Luis Martí, in Madrid | Amidst the recent rain of proposals for the euro zone remake and opinions about its melting down, all seasoned with half truths, two studies, one by the European Commission, requested by the Parliament, and the other commissioned by the Council of Economic Experts that advises the German government, have been published. These rigorously examine the feasibility of Eurobond-based formulas.

The Commission’s study was published as a Green Paper, the type of document which is destined to provoke a debate before any legislative proposal. In it, taking in account guarantees, moral risk and legal set up, the Commission specifies three possible modalities of issuance of “Stability Bonds.

The most complete modality requires a joint guarantee from all the member countries on the joint issuance of bonds that would substitute national issuances. The moral risk would be the greatest because, protected against any risk, certain countries could throw themselves into audacious expansionary policies thanks to the capped financial costs they would face. The mere possibility of irresponsible behaviours would force the implementation of this modality within a severely strict framework of budgetary discipline. It is obvious that the solidarity of the guarantor countries can only be justified, politically, if the debt guaranteed is the result of reasonable budgetary plans and these are coordinated within the group.

The formalisation this type of bond clashes straight on with the 125-way TFEU, and even though –at this point–  European politicians’ improvisations evidence little respect for the Treaty, a project of this sort would have to be set up properly and submitted to the long procedure of ordinary revision (the 48-2-5 way TEU).
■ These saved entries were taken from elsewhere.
/-- R206: a step restarts the device exactly where it serves the RESET request or takes a transport error. -/
def Obligations.OnlyResetAndTransportErrorRestart : Prop :=
  ∀ s t : State, step s = .next t →
    (restartedBetween s t ↔ servesNext s 0x41#8 ∨ nextAction s = .rxError)

/-! ## Restart -/

/-- RX_ERROR (R187, R205; D13, D16, D18 to D20, D29): no byte is emitted and nothing is flushed; every element of R22
takes its reset value; received bytes are discarded; of the unflushed bytes the transport keeps
what log entry 4 says. -/
def Obligations.TransportErrorRestartsSilently : Prop :=
  ∀ (s : State) (ag : List Action), s.agenda = .rxError :: ag →
    step s = .next
      { s with
        agenda := ag
        mbox := { kbd := .waiting, mouse := .waiting }
        prev := 0b1111#4
        sr := { kbd := 0x0001#16, mouse := 0x0001#16 }
        kstate := .idle
        kq := { k0 := 0#8, k1 := 0#8, k2 := 0#8 }
        acc := { x := 0#16, y := 0#16, status := 0#8 }
        session := 0#8
        bootPending := true
        bootStatus := Config.bootStatus s.draws
        rx := []
        trace := s.trace ++ [.restart]
        unflushed := if s.params.txLoss then survivors (Config.txSurvives s.draws) 0 s.unflushed else s.unflushed
        draws := s.draws + 1 }

/-- R33, R207 (D18): an error restart loses nothing that was flushed, keeps the order of the unflushed bytes it keeps,
and loses none without `TX_LOSS_ON_ERROR_RESTART`. -/
def Obligations.ErrorRestartLosesOnlyUnflushedBytes : Prop :=
  ∀ s t : State, nextAction s = .rxError → step s = .next t →
    t.wire = s.wire ∧ t.unflushed.Sublist s.unflushed ∧ (s.params.txLoss = false → t.unflushed = s.unflushed)

/-- The state at power-on: the reset column of R22, with no trace event (R208; D13, D16, D19, D20), the options at
their defaults (R10), and a Booted status byte with bit 7 set (R11). The empty wire, agenda and receive stream and the
draw count are the model's (log entries 1, 4, 5 and 6). -/
def Obligations.PowerOnIsTheResetColumn : Prop :=
  State.reset.mbox = { kbd := .waiting, mouse := .waiting } ∧ State.reset.prev = 0b1111#4 ∧
  State.reset.sr = { kbd := 0x0001#16, mouse := 0x0001#16 } ∧ State.reset.kstate = .idle ∧
  State.reset.kq = { k0 := 0#8, k1 := 0#8, k2 := 0#8 } ∧
  State.reset.acc = { x := 0#16, y := 0#16, status := 0#8 } ∧ State.reset.session = 0#8 ∧
  State.reset.bootPending = true ∧ State.reset.bootStatus.getLsbD 7 = true ∧ State.reset.rx = [] ∧
  State.reset.trace = [] ∧ State.reset.wire = [] ∧ State.reset.unflushed = [] ∧
  State.reset.params.options = { parityCheck := false, fixExtRelease := false, clearOnRead := false } ∧
  State.reset.agenda = []

/-! ## Invariants -/

/-- The state at power-on has both invariants. -/
def Obligations.PowerOnHasTheInvariants : Prop :=
  State.reset.Inv ∧ State.reset.Delivery

/-- Every step keeps the invariant (R9, R11, R25, R26, R29, R134), from any state that has it. -/
def Obligations.EveryStepKeepsTheInvariant : Prop :=
  ∀ s t : State, s.Inv → step s = .next t → t.Inv

/-- Every step keeps what the transport owes the host (R33): emitted bytes in order, all of them where the transport
loses none. -/
def Obligations.EveryStepKeepsDelivery : Prop :=
  ∀ s t : State, s.Delivery → step s = .next t → t.Delivery

/-- R185, with the session count 0 that R29 says every reachable state has (D22): from a state that has the invariant no run of any length, under any agenda and any free choice,
stops. -/
def Obligations.NoRunStops : Prop :=
  ∀ (n : Nat) (s : State), s.Inv → ∃ t, runSteps n s = .next t ∧ t.Inv

/-- R32 (D1): no step writes a parameter. -/
def Obligations.ParametersNeverChange : Prop :=
  ∀ s t : State, step s = .next t → t.params = s.params

/-! ## Line Edge Sampler -/

/-- SAMPLE (R91, R36; D21, D32, D33): each mailbox takes its data level on its own falling clock edge and is
otherwise as it was; the snapshot is always written; nothing else changes, and there is no gate (R157). -/
def Obligations.SampleRecordsFallingEdges : Prop :=
  ∀ (s : State) (now : Wires) (ag : List Action), s.agenda = .sample now :: ag →
    step s = .next
      { s with
        agenda := ag
        prev := now
        mbox :=
          { kbd :=
              if s.prev.getLsbD 0 = true ∧ now.getLsbD 0 = false then
                if now.getLsbD 1 then .high else .low
              else s.mbox.kbd
            mouse :=
              if s.prev.getLsbD 2 = true ∧ now.getLsbD 2 = false then
                if now.getLsbD 3 then .high else .low
              else s.mbox.mouse } }

/-- R92: the sampler writes nothing but the snapshot and the mailboxes, and what it writes depends on nothing else. -/
def Obligations.SampleTouchesNothingElse : Prop :=
  ∀ (s u : State) (now : Wires),
    { sample now s with mbox := s.mbox, prev := s.prev } = s ∧
    (s.mbox = u.mbox → s.prev = u.prev →
      (sample now s).mbox = (sample now u).mbox ∧ (sample now s).prev = (sample now u).prev)

/-- R93: a falling edge overwrites what its mailbox holds, and no trace of the earlier value is left. -/
def Obligations.OverwrittenBitIsLost : Prop :=
  ∀ (s : State) (l : Line) (now : Wires) (v : BitState) (ag : List Action),
    s.agenda = .sample now :: ag → clkFalls l s.prev now = true →
      step { s with mbox := s.mbox.set l v } = step s

/-! ## Frame Decoder -/

/-- FRAME_POLL with an empty mailbox completes with no state change (R64, R94). -/
def Obligations.EmptyMailboxPollChangesNothing : Prop :=
  ∀ (s : State) (l : Line) (ag : List Action), s.agenda = .framePoll l :: ag → s.mbox.get l = .waiting →
    step s = .next { s with agenda := ag }

/-- R95: the shift moves the register up one bit, puts the sampled bit below, and is truncated to 16 bits, which
discards nothing from a register that R25 allows. -/
def Obligations.ShiftAppendsTheBit : Prop :=
  ∀ (r : Half) (v : BitState) (bit : Bool), v.bit = some bit →
    ((shiftIn r bit).toNat = (2 * r.toNat + (if v = .high then 1 else 0)) % 65536) ∧
    (r ≤ 0x07FF#16 → (shiftIn r bit).toNat = 2 * r.toNat + (if v = .high then 1 else 0))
The document sketches the delicate political commitments that could be necessary so that countries accept an external interference in the sovereign process of the production and approval of budgets. It does not exaggerate when, in certain passages, it describes this innovation as “dramatic”.

Another modality develops a proposal launched a few months ago by the Brueghel European studies center, which introduced two types of bonds: those called “blue” that would enjoy the joint guarantee, and the “red” ones that would exclusively represent national risk. The joint guarantee could cover up to, for example, 60% of GDP. The moral risk –the stimulus for budgetary indiscipline– would correspond proportionately to the amount in blue bonds, but on the other hand, the pressure exerted by the market would be greater.  This proposal would require amendments to the Treaty. As it would be less ambitious than the first, it would leave it up to the markets to determine the credit risk of the national issuances and thus the valuation of the particular country’s fiscal policy.  The Brueghel proposal even suggests a certain degree of discriminatory treatment towards red bond issuances.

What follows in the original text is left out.